● **AIM OF THE TASK**
Write out, from the entries below, exactly the lines that run between the lines holding "DRAIN. On an" and "let c := rec.channel", inclusive, and stop there.

■ ■ ■ ■ ■

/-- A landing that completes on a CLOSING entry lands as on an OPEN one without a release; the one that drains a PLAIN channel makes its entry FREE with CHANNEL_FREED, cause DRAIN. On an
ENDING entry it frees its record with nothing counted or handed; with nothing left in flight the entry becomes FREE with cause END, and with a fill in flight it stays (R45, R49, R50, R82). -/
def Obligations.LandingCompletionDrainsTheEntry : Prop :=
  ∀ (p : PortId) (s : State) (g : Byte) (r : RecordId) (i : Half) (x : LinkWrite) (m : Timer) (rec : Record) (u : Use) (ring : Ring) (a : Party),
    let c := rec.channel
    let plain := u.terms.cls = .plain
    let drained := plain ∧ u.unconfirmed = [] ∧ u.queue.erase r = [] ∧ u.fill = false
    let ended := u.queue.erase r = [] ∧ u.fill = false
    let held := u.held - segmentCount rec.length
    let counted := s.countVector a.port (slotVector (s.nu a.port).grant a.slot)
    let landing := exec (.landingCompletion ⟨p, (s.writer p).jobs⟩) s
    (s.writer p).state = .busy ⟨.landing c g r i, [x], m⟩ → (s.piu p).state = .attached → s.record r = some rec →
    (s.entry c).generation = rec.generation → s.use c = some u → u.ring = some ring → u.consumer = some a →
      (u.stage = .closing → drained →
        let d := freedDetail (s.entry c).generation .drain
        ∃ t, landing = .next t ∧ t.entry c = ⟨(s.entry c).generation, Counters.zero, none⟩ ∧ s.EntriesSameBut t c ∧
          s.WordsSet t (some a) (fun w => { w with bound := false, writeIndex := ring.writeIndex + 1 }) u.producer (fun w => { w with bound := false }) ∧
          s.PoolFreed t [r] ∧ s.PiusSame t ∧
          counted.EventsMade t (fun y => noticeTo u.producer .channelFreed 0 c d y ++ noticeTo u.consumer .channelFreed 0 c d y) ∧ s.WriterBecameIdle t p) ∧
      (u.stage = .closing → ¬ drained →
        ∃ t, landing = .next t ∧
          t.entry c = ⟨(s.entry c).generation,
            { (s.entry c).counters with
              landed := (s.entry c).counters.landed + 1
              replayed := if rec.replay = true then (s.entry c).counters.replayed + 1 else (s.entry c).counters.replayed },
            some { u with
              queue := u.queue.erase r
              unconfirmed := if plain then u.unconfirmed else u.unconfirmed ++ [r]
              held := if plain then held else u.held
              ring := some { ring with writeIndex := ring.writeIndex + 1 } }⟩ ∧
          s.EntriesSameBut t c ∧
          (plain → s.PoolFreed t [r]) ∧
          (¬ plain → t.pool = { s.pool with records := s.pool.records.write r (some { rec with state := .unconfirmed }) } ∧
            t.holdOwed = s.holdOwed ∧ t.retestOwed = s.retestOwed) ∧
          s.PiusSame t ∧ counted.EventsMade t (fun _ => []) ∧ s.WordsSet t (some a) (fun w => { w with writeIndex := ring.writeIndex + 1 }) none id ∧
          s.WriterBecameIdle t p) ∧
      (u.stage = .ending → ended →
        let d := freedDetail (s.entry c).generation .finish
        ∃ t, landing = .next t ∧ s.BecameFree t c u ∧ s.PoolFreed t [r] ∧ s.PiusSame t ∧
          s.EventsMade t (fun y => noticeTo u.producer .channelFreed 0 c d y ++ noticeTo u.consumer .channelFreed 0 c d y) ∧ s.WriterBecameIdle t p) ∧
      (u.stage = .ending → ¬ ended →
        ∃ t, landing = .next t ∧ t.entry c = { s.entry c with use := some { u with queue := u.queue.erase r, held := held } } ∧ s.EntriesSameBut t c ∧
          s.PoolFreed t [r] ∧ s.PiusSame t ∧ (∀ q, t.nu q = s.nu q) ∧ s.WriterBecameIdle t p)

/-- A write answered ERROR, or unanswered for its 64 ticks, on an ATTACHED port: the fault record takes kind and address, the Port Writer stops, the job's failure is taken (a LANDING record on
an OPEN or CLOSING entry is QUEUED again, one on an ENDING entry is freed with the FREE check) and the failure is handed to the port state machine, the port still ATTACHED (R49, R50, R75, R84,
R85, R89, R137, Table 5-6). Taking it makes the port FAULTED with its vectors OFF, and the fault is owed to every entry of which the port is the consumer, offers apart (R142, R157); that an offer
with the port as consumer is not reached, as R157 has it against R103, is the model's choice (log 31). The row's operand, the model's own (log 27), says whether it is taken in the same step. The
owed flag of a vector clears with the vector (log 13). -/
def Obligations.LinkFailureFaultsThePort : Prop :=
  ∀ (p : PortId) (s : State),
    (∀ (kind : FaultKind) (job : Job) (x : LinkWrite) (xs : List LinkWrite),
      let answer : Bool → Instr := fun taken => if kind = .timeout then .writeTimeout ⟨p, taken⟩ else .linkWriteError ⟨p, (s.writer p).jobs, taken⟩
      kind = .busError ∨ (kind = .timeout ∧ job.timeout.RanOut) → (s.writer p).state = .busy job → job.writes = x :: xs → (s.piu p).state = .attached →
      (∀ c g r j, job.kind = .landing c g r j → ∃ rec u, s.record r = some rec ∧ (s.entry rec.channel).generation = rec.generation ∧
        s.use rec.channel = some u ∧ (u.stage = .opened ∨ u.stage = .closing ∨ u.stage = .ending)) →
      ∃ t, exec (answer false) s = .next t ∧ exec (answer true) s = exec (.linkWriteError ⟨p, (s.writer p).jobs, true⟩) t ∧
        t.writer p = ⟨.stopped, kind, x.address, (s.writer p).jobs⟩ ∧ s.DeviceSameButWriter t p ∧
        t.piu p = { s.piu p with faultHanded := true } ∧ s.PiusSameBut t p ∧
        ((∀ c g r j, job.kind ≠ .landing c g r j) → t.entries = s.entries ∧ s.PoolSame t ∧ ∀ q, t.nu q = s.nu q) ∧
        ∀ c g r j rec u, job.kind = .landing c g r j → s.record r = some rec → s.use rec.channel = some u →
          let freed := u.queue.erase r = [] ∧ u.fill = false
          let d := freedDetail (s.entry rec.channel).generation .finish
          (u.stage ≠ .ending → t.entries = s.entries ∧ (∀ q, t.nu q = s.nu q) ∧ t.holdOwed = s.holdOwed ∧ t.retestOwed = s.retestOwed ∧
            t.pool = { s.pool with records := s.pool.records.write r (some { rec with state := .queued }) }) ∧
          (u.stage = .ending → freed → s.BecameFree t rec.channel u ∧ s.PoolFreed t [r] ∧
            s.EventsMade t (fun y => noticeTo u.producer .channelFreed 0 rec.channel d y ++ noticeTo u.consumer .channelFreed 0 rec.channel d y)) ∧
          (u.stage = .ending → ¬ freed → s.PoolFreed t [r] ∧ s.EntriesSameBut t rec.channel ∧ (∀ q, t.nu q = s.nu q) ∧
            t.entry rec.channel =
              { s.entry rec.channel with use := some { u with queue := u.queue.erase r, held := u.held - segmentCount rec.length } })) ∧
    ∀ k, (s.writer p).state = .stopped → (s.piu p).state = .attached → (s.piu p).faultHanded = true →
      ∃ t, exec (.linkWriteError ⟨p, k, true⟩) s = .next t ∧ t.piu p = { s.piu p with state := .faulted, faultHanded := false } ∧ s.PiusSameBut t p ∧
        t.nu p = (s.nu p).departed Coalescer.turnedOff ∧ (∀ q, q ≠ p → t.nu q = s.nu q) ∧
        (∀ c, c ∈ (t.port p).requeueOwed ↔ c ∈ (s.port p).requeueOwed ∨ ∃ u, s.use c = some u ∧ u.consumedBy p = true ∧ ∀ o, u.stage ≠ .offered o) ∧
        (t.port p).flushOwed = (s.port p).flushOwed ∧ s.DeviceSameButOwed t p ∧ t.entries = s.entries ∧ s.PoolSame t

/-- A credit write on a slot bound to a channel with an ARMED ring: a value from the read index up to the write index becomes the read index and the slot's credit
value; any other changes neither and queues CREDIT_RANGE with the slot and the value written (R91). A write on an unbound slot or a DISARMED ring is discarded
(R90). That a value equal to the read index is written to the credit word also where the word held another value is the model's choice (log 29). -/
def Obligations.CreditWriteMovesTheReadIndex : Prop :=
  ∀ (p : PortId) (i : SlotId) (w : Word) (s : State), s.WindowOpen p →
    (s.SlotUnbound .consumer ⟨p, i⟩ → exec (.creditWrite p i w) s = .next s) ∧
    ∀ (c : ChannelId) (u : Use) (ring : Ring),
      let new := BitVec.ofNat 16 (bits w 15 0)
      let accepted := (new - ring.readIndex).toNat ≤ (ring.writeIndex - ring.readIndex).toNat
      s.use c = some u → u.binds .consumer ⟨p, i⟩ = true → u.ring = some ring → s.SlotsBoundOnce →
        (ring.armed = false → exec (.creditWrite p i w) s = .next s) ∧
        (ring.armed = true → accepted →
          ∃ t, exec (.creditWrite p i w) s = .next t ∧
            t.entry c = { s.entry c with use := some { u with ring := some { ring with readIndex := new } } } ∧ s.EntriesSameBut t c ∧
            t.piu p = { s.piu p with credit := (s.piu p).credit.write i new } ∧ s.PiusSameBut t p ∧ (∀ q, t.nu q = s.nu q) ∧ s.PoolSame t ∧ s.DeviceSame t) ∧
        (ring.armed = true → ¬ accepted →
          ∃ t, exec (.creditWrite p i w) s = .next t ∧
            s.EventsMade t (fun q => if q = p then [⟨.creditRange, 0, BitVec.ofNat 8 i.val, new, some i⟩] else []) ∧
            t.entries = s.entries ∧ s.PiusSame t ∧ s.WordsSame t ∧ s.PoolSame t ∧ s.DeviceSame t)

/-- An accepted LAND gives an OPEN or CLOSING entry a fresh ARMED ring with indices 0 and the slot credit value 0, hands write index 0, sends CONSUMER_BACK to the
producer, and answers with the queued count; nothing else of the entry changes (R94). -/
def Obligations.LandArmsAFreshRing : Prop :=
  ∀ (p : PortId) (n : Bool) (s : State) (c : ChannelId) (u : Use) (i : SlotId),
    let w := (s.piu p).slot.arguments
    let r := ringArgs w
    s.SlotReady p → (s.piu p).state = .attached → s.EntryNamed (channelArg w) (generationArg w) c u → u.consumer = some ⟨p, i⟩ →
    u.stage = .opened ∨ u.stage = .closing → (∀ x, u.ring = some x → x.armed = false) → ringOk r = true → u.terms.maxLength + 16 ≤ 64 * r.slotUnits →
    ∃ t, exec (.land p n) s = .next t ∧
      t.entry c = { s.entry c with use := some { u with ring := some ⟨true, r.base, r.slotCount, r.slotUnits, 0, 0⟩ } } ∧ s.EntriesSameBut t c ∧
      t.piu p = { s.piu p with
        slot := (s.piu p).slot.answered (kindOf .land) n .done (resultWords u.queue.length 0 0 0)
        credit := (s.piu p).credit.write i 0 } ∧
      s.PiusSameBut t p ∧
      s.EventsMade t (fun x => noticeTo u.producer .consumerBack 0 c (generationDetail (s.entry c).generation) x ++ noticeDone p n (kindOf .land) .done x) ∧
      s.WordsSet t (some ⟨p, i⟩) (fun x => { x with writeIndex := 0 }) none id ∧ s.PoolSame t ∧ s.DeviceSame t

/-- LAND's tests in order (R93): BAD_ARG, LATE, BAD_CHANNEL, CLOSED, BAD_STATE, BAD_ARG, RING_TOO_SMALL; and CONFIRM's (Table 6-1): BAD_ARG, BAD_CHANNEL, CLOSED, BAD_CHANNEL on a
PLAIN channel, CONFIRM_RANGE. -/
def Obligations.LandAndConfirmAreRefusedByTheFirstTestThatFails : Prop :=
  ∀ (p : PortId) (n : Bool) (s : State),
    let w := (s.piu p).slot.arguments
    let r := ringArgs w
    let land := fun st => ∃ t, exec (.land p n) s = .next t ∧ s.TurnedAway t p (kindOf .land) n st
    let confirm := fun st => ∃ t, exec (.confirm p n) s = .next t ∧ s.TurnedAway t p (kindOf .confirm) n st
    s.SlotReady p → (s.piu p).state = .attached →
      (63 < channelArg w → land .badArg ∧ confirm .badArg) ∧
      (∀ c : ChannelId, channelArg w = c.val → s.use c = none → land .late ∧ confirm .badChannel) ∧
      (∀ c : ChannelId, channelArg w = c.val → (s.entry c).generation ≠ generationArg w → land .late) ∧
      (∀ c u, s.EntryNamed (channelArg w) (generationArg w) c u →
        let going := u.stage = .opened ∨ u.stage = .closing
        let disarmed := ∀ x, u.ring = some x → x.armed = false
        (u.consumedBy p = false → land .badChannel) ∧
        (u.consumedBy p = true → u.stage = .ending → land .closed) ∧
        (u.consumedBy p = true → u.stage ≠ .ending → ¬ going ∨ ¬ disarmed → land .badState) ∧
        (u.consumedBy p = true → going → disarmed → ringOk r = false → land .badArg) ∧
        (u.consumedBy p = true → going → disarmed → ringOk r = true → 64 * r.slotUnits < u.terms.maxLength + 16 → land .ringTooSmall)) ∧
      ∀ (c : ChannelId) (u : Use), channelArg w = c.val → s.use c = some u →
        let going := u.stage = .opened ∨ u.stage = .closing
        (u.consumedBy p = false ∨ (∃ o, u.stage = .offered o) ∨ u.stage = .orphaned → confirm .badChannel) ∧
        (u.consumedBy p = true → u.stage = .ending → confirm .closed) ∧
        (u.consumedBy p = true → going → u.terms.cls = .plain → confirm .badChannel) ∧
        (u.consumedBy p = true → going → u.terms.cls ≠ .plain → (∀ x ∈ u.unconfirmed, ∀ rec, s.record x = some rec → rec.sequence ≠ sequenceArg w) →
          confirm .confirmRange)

■ ■ ■ ■ ■

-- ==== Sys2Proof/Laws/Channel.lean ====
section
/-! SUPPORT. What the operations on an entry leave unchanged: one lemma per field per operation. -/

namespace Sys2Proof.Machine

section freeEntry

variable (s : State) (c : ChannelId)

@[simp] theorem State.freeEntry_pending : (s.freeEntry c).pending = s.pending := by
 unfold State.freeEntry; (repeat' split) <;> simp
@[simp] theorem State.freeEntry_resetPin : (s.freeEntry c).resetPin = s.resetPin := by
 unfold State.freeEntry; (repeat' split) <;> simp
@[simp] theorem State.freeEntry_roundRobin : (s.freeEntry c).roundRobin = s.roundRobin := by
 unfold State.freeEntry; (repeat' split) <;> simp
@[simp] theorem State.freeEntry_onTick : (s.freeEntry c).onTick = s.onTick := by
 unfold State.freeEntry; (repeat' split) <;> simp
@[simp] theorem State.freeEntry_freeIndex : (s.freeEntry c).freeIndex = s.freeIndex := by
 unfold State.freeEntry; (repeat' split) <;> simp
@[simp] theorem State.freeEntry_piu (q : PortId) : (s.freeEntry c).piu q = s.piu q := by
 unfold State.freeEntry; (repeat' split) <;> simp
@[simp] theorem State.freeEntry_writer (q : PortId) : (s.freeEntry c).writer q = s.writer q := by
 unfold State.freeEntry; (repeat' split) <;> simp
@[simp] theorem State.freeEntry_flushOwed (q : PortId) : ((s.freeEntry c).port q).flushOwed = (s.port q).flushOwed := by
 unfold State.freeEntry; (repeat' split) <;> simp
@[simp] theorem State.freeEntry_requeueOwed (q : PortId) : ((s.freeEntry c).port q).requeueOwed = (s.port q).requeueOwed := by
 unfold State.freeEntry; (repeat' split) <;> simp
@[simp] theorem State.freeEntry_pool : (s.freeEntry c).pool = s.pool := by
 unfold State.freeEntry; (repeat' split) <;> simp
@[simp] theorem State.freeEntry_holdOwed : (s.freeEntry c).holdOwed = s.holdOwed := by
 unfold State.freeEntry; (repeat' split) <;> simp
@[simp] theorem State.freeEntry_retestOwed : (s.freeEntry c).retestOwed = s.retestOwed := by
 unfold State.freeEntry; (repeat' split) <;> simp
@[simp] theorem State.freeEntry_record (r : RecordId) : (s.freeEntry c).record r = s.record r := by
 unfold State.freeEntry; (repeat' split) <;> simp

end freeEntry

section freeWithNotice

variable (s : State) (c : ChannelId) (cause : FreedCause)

■ ■ ■ ■ ■

● **EXERCISE SOLUTION**
/-- A landing that completes on a CLOSING entry lands as on an OPEN one without a release; the one that drains a PLAIN channel makes its entry FREE with CHANNEL_FREED, cause DRAIN. On an
ENDING entry it frees its record with nothing counted or handed; with nothing left in flight the entry becomes FREE with cause END, and with a fill in flight it stays (R45, R49, R50, R82). -/
def Obligations.LandingCompletionDrainsTheEntry : Prop :=
  ∀ (p : PortId) (s : State) (g : Byte) (r : RecordId) (i : Half) (x : LinkWrite) (m : Timer) (rec : Record) (u : Use) (ring : Ring) (a : Party),
    let c := rec.channel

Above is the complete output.